Running in a row across the top of the index page for each roll of film are the following titles: date, location, people, technical, and comments. Running down the left side of the page is a column in which the number of each frame (or series of frames) is placed. This row and column create a grid defined by categories which seem quite "neutral," nothing that we, the outsiders, might consider that we are imposing upon the scene. The categories are just the basic "when," "where," "who," "how," and "what" of any report we learned to do in school. Only by scrutinizing these terms with care do I begin to realize how they oscillate between the "view from the outside" and the "view from the inside."

The "date," of course, is a totally imported categorization of time, imported by us, the anthropologists, to keep a linear order in our observations. This was a much-needed order since we had little grasp of local forms of seeing order in the daily flow of activity. We also needed a "neutral" translation system between local Maring ordering, in terms of memories of outstanding events, and our own needs to "locate" and "relocate" events in terms of our photographs. From this perspective we could call the photographs "artifacts of memory."
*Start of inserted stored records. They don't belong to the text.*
-- ==== Sys2Proof/Tests/Slice0.lean ====
section
/-! SUPPORT. Our own tests. Expected values are the vectors V<n> of spec/95_test_vectors.md, or worked by hand from the rule named. The
last part shows, for each statement with hypotheses, states and operands that meet them. -/

namespace Sys2Proof.Tests

-- One theorem at a time: each kernel evaluation would otherwise hold a thread of its own.
set_option Elab.async false

open Sys2Proof Sys2Proof.Machine Sys2Proof.Safety

/-! ## Well-formedness: an ill-formed term for each check -/

theorem test_wf_refuses_long_string : (Instr.drawString true 0 0 0 (List.replicate 256 0x41)).wf = false := by decide +kernel
theorem test_wf_admits_longest_string : (Instr.drawString true 0 0 0 (List.replicate 255 0x41)).wf = true := by decide +kernel

theorem test_fonts_wf : Font.t5x7.wf = true ∧ Font.t12.wf = true := by decide +kernel
/-- R131 (a), both halves. -/
theorem test_wf_refuses_font_range :
    ({ Font.t12 with asciiOffset := 0x42 } : Font).wf = false ∧ ({ Font.t12 with asciiEnd := 0x40 } : Font).wf = false := by
  decide +kernel
/-- R131 (b), its three bounds. -/
theorem test_wf_refuses_font_zeros :
    ({ Font.t12 with bytesPerColumn := 0 } : Font).wf = false ∧ ({ Font.t12 with glyphStride := 0 } : Font).wf = false ∧
    ({ Font.t12 with interLetterSpacingDivisor := 0 } : Font).wf = false := by decide +kernel
/-- R131 (c): one byte short. -/
theorem test_wf_refuses_short_table : ({ Font.t12 with table := Font.t12.table.dropLast } : Font).wf = false := by
  decide +kernel
/-- R131 (d): 'A' of width 4 needs nine bytes of a record of seven. -/
theorem test_wf_refuses_wide_glyph : ({ Font.t12 with table := Font.t12.table.set 7 0x04 } : Font).wf = false := by
  decide +kernel

theorem test_standard_wf : Config.standard.wf = true := by decide +kernel
theorem test_wf_refuses_sizes :
    (Config.ofSize 0 64).wf = false ∧ (Config.ofSize 32768 64).wf = false ∧ (Config.ofSize 128 0).wf = false ∧
    (Config.ofSize 128 60).wf = false ∧ (Config.ofSize 128 2056).wf = false := by decide +kernel
theorem test_wf_refuses_parameters :
    ({ Config.standard with fmtCap := 256 } : Config).wf = false ∧ ({ Config.standard with pageSelect := [] } : Config).wf = false ∧
    ({ Config.standard with fonts := List.replicate 257 Font.t12 } : Config).wf = false ∧
    ({ Config.standard with fonts := [{ Font.t12 with glyphStride := 0 }] } : Config).wf = false := by decide +kernel

/-! ## Decoding: packets written out from R62 and R63, byte 0 first -/

theorem test_decode_clear : decode [0x10] = .command .clear [] := by decide
/-- V60. -/
theorem test_decode_setPixel : decode [0x12, 0xFF, 0xFF, 0x05, 0x00] = .command (.setPixel false 0xFFFF 0x0005) [] := by decide
/-- V67, and a column whose two bytes differ. -/
theorem test_decode_getByte :
    decode [0x14, 0x01, 0x05, 0x00] = .command (.getByte 0x01 0x0005) [] ∧
    decode [0x14, 0xFF, 0x34, 0x12] = .command (.getByte 0xFF 0x1234) [] := by decide
/-- V61, and eight operand bytes that all differ. -/
theorem test_decode_drawLine :
    decode [0x21, 0x00, 0x80, 0xFF, 0x7F, 0x00, 0x00, 0x00, 0x00] = .command (.drawLine true 0x8000 0x7FFF 0 0) [] ∧
    decode [0x20, 0x01, 0x02, 0x03, 0x04, 0x05, 0x06, 0x07, 0x08] =
      .command (.drawLine false 0x0201 0x0403 0x0605 0x0807) [] := by decide
theorem test_decode_drawRect :
    decode [0x23, 0x01, 0x02, 0x03, 0x04, 0x05, 0x06, 0x07, 0x08] =
      .command (.drawRect true 0x0201 0x0403 0x0605 0x0807) [] := by decide
theorem test_decode_fillRect :
    decode [0x25, 0x7E, 0x00, 0x3C, 0x00, 0x0A, 0x00, 0x0B, 0x00] =
      .command (.fillRect true 0x007E 0x003C 0x000A 0x000B) [] := by decide
theorem test_decode_drawCircle :
    decode [0x27, 0x0A, 0x00, 0x0B, 0x00, 0xFF, 0xFF] = .command (.drawCircle true 0x000A 0x000B 0xFFFF) [] := by decide
theorem test_decode_fillCircle :
    decode [0x28, 0x0A, 0x00, 0x0B, 0x00, 0x03, 0x00] = .command (.fillCircle false 0x000A 0x000B 0x0003) [] := by decide
theorem test_decode_drawChar :
    decode [0x31, 0x03, 0x00, 0x06, 0x00, 0x01, 0x3A] = .command (.drawChar true 0x0003 0x0006 0x01 0x3A) [] := by decide
/-- V62 with a byte behind it, and the 7-byte packet of V49b. -/
theorem test_decode_drawString :
    decode [0x33, 0x0A, 0x00, 0x14, 0x00, 0x00, 0x08, 0x31, 0x32, 0x3A, 0x33, 0x30, 0x3A, 0x30, 0x30, 0x42] =
      .command (.drawString true 0x000A 0x0014 0 [0x31, 0x32, 0x3A, 0x33, 0x30, 0x3A, 0x30, 0x30]) [0x42] ∧
    decode [0x33, 0x00, 0x00, 0x00, 0x00, 0x00, 0x00] = .command (.drawString true 0 0 0 []) [] := by decide
/-- V63: what stands behind a packet is left. -/
theorem test_decode_controller :
    decode [0x40, 0x42, 0x44] = .command .init [0x42, 0x44] ∧ decode [0x42, 0x44] = .command .flush [0x44] ∧
    decode [0x44] = .command .getStatus [] := by decide
/-- V64, V65. -/
theorem test_decode_reserved :
    [0x11, 0x00, 0x2A, 0x41, 0x43, 0x45, 0xFF, 0x15, 0x34].all (fun b => decide (decode [b, 0x10] = .reserved b [0x10])) =
      true := by decide
/-- V66. -/
theorem test_decode_cut : decode [0x13, 0x05, 0x00, 0x0A] = .incomplete := by decide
The "place" is more likely to represent local categories. The Maring landscape was, in fact, honeycombed with named areas, and we learned these names and used them to locate events.

As for the "names of the people," these were the names we learned from the local people, or we heard them call each other. In fact, in most face-to-face communication, individual names were scarcely ever used - they appeared only as terms of reference, used by third parties in the absence of the person concerned. In that sense, the names here are entirely appropriate. Yet, at another level, our use of names in the initial identification of each image betrays our own cultural patterning. Our concentration on the individual name as identification, rather than on a lineage, gender, or age group identification, opens the posssibility that the Maring, in discussing events (with or without photographs as memory aids), would use these various levels or systems of classification differently from the way we did. Thus, again, what seems like a "neutral observational tool" becomes, as we stop taking it for granted, another translation device which must be clearly understood as such, and which may come more from our perspective than from the Maring perspective.

The "technical description" is, like the date (and the roll and frame number), entirely a construct of our perspective, dealing as it does with an evaluation of the visual qualities of the photographs. At the time our fieldwork, the Maring for the first time were seeing photographs, ours and those in magazines and books which we had brought with us.  They did not have a developed aesthetic for looking at pictures, and they did not spend much time looking at them.

It is the "comment" which may be the most informative from the point of view of analysing "what we thought we were doing." The "what" transforms itself into a "why": the question which often comes to mind in looking at a photograph -- "why did I snap this image?" -- may often be answered by looking at this column, although the activities described seem to relate to what the people in front of the camera are doing. It will be interesting to examine this column with care and ascertain the extent to which its content provides useful information.